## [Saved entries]
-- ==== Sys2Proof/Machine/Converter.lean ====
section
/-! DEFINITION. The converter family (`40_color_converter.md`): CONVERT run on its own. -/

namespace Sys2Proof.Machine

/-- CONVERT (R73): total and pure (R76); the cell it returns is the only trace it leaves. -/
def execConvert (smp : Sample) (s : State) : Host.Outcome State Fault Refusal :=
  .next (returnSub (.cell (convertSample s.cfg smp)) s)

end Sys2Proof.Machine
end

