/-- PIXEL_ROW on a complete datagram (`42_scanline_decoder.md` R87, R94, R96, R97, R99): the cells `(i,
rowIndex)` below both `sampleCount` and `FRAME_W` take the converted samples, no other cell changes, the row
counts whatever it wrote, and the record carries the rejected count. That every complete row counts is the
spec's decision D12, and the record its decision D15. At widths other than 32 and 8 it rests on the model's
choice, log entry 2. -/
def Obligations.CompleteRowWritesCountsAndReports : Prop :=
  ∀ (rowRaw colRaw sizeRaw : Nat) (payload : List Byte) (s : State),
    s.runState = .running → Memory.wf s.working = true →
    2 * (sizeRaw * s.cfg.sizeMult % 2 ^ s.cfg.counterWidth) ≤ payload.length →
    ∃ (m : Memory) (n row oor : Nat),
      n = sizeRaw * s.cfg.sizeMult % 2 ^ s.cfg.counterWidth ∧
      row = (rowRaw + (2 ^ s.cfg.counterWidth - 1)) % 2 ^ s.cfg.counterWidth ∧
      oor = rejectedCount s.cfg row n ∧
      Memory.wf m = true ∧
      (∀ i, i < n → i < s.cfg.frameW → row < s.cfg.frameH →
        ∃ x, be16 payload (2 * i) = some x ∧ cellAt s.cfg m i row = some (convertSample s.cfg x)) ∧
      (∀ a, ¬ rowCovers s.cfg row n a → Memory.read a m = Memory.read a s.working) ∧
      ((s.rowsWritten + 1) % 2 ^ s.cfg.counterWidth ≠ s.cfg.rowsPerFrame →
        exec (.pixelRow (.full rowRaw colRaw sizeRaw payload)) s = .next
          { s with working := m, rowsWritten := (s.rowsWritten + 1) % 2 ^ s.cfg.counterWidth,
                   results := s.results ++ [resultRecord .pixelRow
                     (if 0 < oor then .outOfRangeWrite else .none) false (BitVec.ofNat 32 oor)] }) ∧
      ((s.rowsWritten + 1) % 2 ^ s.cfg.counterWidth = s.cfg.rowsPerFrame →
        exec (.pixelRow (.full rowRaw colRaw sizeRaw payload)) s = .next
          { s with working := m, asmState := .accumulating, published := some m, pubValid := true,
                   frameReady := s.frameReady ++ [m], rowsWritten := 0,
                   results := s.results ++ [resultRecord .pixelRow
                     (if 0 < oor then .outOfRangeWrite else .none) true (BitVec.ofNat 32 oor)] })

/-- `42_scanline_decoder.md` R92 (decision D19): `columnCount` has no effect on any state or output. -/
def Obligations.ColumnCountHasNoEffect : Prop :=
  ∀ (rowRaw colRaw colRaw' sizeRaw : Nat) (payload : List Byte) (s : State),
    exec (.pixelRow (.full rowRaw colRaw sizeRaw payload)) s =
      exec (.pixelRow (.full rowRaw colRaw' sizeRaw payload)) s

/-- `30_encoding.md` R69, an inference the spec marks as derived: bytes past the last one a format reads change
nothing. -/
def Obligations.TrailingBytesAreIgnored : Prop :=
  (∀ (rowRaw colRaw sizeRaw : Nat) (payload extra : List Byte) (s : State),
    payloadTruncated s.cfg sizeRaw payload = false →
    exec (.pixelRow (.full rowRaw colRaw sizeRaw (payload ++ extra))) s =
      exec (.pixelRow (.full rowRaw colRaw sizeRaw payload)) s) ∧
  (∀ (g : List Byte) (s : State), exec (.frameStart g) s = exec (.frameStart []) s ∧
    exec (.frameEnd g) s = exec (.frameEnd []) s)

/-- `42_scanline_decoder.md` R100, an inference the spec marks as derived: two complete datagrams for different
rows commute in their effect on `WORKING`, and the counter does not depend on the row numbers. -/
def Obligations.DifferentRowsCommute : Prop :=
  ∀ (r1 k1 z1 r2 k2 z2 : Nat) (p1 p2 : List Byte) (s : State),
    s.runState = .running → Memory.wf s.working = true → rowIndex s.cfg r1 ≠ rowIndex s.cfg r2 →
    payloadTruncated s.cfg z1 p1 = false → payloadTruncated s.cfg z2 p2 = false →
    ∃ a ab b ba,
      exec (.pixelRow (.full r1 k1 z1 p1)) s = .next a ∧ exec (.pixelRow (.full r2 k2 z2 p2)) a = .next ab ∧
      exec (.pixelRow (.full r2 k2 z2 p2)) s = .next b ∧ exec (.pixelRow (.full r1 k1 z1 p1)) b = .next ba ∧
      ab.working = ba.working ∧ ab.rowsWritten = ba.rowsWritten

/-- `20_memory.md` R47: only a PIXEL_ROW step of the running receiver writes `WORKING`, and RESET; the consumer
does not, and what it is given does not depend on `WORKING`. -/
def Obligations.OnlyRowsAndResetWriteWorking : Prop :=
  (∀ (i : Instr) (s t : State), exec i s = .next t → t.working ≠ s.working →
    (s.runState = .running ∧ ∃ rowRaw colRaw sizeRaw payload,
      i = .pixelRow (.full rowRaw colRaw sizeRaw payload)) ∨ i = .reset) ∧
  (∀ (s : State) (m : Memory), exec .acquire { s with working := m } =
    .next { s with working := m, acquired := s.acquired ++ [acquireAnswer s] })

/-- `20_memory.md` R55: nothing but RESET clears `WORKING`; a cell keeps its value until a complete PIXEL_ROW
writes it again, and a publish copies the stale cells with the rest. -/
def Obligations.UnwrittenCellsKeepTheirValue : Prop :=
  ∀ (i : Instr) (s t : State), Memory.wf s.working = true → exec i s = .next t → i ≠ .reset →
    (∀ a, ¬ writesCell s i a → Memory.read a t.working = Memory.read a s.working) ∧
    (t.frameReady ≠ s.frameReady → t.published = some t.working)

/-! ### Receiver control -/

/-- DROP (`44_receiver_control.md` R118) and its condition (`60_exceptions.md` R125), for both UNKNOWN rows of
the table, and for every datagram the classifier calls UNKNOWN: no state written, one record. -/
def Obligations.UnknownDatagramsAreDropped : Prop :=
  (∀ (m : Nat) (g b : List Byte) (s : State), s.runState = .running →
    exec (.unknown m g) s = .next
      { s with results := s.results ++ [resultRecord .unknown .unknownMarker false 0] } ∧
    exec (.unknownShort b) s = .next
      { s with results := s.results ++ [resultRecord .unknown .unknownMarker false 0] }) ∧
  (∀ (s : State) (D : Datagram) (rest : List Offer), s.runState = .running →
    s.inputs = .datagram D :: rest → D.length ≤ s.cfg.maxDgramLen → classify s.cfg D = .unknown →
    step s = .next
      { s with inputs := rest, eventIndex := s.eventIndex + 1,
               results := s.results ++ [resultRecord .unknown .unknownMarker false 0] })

* * *

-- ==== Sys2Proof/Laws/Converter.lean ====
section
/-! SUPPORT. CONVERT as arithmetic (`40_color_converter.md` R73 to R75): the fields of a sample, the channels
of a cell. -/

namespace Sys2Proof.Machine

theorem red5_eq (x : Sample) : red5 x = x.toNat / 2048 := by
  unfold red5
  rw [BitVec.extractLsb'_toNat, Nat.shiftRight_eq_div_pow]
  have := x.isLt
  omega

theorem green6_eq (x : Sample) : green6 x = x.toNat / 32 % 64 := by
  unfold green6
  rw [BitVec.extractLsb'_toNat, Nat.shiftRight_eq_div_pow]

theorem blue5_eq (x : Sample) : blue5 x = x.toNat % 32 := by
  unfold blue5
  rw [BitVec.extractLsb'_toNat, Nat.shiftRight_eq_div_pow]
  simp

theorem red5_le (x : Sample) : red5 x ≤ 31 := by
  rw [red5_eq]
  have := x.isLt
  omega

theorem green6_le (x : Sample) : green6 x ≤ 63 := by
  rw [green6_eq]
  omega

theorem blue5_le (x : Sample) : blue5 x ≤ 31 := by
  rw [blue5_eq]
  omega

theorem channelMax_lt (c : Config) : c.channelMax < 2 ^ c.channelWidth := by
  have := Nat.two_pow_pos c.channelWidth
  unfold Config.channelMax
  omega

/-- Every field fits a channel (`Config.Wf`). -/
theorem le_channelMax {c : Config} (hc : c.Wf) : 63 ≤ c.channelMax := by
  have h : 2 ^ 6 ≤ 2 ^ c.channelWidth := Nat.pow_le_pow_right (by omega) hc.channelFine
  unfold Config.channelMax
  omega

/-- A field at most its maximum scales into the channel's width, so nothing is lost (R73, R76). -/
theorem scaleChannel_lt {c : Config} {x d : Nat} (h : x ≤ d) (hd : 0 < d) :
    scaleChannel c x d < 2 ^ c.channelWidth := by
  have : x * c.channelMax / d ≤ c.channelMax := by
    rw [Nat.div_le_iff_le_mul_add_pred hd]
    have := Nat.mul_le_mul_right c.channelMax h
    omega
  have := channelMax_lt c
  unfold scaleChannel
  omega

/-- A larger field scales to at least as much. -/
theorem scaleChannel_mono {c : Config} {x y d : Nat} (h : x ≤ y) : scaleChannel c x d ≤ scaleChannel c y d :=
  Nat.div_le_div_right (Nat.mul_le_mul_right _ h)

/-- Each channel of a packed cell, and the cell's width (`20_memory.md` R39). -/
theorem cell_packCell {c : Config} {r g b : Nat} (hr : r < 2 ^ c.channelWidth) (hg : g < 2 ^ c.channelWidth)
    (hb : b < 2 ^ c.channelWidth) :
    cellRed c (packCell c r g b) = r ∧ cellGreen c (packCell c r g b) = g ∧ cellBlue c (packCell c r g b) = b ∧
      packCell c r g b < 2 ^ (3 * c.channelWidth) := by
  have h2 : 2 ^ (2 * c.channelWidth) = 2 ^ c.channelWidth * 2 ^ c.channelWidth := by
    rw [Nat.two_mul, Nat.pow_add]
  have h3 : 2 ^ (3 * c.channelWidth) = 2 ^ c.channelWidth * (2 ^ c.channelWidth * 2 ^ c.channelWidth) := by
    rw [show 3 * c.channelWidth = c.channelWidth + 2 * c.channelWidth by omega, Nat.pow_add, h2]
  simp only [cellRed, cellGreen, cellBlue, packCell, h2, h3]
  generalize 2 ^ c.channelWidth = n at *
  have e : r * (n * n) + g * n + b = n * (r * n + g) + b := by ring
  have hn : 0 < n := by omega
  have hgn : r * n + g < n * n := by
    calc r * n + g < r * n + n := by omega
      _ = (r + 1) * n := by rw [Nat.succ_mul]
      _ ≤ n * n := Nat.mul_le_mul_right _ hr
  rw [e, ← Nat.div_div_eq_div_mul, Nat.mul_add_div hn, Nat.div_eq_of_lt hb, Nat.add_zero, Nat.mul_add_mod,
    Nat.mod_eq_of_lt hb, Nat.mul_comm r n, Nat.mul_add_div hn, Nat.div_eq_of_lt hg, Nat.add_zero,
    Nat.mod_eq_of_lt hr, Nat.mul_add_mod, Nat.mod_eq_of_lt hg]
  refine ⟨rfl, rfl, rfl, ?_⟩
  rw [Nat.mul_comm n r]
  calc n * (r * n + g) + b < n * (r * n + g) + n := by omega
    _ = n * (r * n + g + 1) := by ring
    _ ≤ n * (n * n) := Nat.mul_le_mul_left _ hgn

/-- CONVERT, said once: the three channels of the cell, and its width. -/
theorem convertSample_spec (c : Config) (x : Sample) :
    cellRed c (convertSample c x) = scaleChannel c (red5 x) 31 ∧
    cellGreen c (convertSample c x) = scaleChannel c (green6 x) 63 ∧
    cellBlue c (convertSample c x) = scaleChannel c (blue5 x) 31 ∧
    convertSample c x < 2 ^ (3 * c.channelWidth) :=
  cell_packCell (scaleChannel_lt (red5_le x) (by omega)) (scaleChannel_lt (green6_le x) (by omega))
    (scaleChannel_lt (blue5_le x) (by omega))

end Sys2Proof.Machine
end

## [Brief]
Return exactly the lines above from the line that has "(R73, R76). -/" through the line that has "(hb : b < 2 ^ c.channelWidth)", inclusive, and nothing else.

## [Solution to this problem]
/-- A field at most its maximum scales into the channel's width, so nothing is lost (R73, R76). -/
theorem scaleChannel_lt {c : Config} {x d : Nat} (h : x ≤ d) (hd : 0 < d) :
    scaleChannel c x d < 2 ^ c.channelWidth := by
  have : x * c.channelMax / d ≤ c.channelMax := by
    rw [Nat.div_le_iff_le_mul_add_pred hd]
    have := Nat.mul_le_mul_right c.channelMax h
    omega
  have := channelMax_lt c
  unfold scaleChannel
  omega

/-- A larger field scales to at least as much. -/
theorem scaleChannel_mono {c : Config} {x y d : Nat} (h : x ≤ y) : scaleChannel c x d ≤ scaleChannel c y d :=
  Nat.div_le_div_right (Nat.mul_le_mul_right _ h)

/-- Each channel of a packed cell, and the cell's width (`20_memory.md` R39). -/
theorem cell_packCell {c : Config} {r g b : Nat} (hr : r < 2 ^ c.channelWidth) (hg : g < 2 ^ c.channelWidth)
    (hb : b < 2 ^ c.channelWidth) :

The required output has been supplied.